WHAT TO DO ▸ Your response must be made up of each line in the data below that contains the string "choice".
--- RECORDS FOR THE TASK ---
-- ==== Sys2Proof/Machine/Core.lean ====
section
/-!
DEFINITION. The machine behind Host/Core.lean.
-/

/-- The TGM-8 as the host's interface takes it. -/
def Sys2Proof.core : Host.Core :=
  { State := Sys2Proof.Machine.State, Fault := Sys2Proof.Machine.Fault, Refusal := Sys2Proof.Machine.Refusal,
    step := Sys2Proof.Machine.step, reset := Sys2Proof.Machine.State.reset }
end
---
--- RECORDS FOR THE TASK ---
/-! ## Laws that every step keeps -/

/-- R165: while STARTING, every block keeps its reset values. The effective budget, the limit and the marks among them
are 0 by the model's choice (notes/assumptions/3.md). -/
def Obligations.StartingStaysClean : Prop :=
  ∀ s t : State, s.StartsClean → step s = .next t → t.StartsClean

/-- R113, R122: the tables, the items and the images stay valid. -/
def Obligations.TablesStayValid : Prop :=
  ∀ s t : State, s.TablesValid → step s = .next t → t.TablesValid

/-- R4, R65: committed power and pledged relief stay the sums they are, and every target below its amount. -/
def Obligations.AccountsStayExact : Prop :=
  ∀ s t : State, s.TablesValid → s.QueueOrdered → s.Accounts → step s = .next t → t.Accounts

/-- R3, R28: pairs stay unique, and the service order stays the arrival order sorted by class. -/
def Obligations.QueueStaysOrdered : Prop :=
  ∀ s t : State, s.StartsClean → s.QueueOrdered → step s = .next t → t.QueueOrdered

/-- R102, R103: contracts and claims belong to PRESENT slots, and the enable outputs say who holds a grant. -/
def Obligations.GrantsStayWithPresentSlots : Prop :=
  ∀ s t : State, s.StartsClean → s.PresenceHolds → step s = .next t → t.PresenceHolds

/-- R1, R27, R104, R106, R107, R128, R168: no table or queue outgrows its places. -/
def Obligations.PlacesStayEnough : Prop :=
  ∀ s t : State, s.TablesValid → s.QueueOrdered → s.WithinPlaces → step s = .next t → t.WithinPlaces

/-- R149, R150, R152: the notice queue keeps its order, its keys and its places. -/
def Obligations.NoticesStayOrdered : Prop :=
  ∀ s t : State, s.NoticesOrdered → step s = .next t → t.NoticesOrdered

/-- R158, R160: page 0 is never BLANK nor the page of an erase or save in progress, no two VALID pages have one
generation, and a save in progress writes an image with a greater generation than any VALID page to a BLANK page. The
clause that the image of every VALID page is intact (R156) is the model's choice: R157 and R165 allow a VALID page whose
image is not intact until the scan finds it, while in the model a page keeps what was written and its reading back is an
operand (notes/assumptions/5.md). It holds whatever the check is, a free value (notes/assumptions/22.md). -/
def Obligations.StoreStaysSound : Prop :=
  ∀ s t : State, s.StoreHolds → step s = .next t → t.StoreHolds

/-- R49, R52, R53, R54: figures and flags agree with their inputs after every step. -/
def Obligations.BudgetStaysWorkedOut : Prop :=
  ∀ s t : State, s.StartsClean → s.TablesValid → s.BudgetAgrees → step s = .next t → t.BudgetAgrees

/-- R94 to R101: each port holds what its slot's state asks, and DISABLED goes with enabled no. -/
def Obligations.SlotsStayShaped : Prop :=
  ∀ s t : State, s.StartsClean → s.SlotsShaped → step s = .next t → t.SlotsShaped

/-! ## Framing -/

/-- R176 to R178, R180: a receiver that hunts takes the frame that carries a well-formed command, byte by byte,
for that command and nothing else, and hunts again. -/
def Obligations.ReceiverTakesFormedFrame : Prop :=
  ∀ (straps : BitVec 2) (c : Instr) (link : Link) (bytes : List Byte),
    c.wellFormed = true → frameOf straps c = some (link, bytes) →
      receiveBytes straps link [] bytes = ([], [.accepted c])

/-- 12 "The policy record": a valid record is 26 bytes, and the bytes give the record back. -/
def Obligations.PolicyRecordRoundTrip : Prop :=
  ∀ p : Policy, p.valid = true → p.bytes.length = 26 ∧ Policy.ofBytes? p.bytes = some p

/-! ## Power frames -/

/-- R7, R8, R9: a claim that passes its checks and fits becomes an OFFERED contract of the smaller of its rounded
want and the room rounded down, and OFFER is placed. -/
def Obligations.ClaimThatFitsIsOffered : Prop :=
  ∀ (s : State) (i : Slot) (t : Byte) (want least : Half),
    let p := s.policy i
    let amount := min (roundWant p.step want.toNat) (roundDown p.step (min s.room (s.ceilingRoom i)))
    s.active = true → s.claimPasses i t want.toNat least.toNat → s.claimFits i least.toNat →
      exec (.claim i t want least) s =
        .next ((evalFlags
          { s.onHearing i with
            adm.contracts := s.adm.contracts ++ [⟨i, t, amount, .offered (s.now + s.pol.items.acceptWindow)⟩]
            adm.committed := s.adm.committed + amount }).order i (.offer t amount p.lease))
---
TASK ANSWER ▸
are 0 by the model's choice (notes/assumptions/3.md). -/
clause that the image of every VALID page is intact (R156) is the model's choice: R157 and R165 allow a VALID page whose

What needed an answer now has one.